The Peterson Institute for International Economics estimated that deporting between 1.3 and 8.3 million undocumented immigrants would reduce real GDP by as much as 7% by 2028 while significantly decreasing employment, increasing inflation, and driving down demand.
These aren’t advocacy numbers. These are projections from CBO, the Federal Reserve system, Brookings, and nonpartisan research institutes using standard macroeconomic models.
The Counterargument and Its Limits
Proponents of restriction argue that fewer immigrants means tighter labor markets, which should drive wages up for native-born workers. The data tells a more complicated story. The Minneapolis Fed found that real wage growth has actually slowed in 2025, particularly for low-income workers — the group theoretically most likely to benefit from reduced immigrant competition. This suggests that the demand contraction from fewer immigrants and consumers is outweighing any wage-tightening effect.
Economists broadly agree that lower migration levels do not ultimately lead to additional employment for U.S.-born workers.
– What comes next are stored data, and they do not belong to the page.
-- ==== Sys2Proof/Machine/Identities.lean ====
section
/-! DEFINITION. The events and services of INV: the ends of identity reads (R153, R181), Reread Identity (R155) and Read
Inventory Record (R156). -/

namespace Sys2Proof.Machine

/-- IDENTITY_READ_END: the last byte of a block has arrived (R153, R181). What is judged is what the read listens to; no event
while no read is in flight, nor for bytes that break off before the last one, whose read runs on to its limit. -/
def execIdentityReadEnd (block : List Byte) (s : State) : Out :=
  finish (fun s =>
    match heardBlock block with
    | some heard => endRead (fun pos => judgeBlock pos heard) s
    | none => s) s

/-- IDENTITY_READ_TIMEOUT: the module has not answered to the end within 100 ms (R153); no event while no read is in
flight. -/
def execIdentityReadTimeout (s : State) : Out := finish (endRead fun _ => (.unreadable, none)) s

/-- IDENTITY_HEADER_REJECT: byte 4 has arrived and the header gives the block no length (R181); a header that gives one ends
no read, and there is no event while no read is in flight. -/
def execIdentityHeaderReject (kind serialLength : Byte) (s : State) : Out :=
  finish (doWhen (!headerGood kind serialLength) (endRead fun _ => (.unreadable, none))) s

/-- Whether a position's identity is read over the identity bus (R148). -/
def readable : Position → Bool
  | .supply _ | .uplink _ => true
  | _ => false

/-- R155, in its order of checks. -/
def rereadAt (n : RecNo) (s : State) : State × Reply :=
  if !readable (positionOf n) then (s, reply .range)
  else if (s.record n).state = .absent then (s, reply .state)
  else if (s.record n).read ≠ .none then (s, reply .busy)
  else (joinReadList n s, reply .accepted)

/-- REREAD_IDENTITY (R155). -/
def execRereadIdentity (record : Byte) (s : State) : Out :=
  serve 94 (exactly [record]) (fun _ s => naming 32 record rereadAt s) s

/-- What Read Inventory Record returns (R156). -/
def invReport (s : State) (ns : List RecNo) : InvReport where
  generation := s.inv.generation
  readList := s.inv.readList
  inFlight := if s.inv.readLeft.isSome then s.inv.readList.head? else none
  records := ns.map fun n => (n, s.record n)

/-- READ_INVENTORY_RECORD (R156). -/
def execReadInventoryRecord (selector : Byte) (s : State) : Out :=
  serveRead 41 (exactly [selector]) (fun _ s =>
    match selection 32 selector with
    | some ns => doneWith (.inventory (invReport s ns))
    | none => reply .range) s

end Sys2Proof.Machine
end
Immigrants are both producers and consumers — fewer immigrants means less consumer demand, which means fewer jobs overall.
What This Means for Strategic Planning
For employers, investors, and policymakers, the GDP question isn’t abstract. It translates directly into:
- Workforce planning: Companies in labor-constrained sectors need contingency strategies that don’t assume immigration will fill gaps.
- Real estate and development: Population growth drives housing demand, commercial development, and municipal revenue. Negative net migration means slower growth or contraction in affected markets.
- Tax base sustainability: Social Security, Medicare, and local government budgets depend on a growing tax base. Fewer working-age immigrants means fewer contributors.
- Investment thesis: Any economic development strategy — from venture capital to rural broadband — that assumes continued population growth needs to be stress-tested against current demographic realities.
The GDP question is, ultimately, a workforce question. And the workforce question is, at this point in American demographic history, an immigration question. Whether that makes people comfortable or not doesn’t change the math.
This is Part 2 of a 12-part series on the state of U.S. immigration — focused on process, economics, and what actually matters for the people making decisions.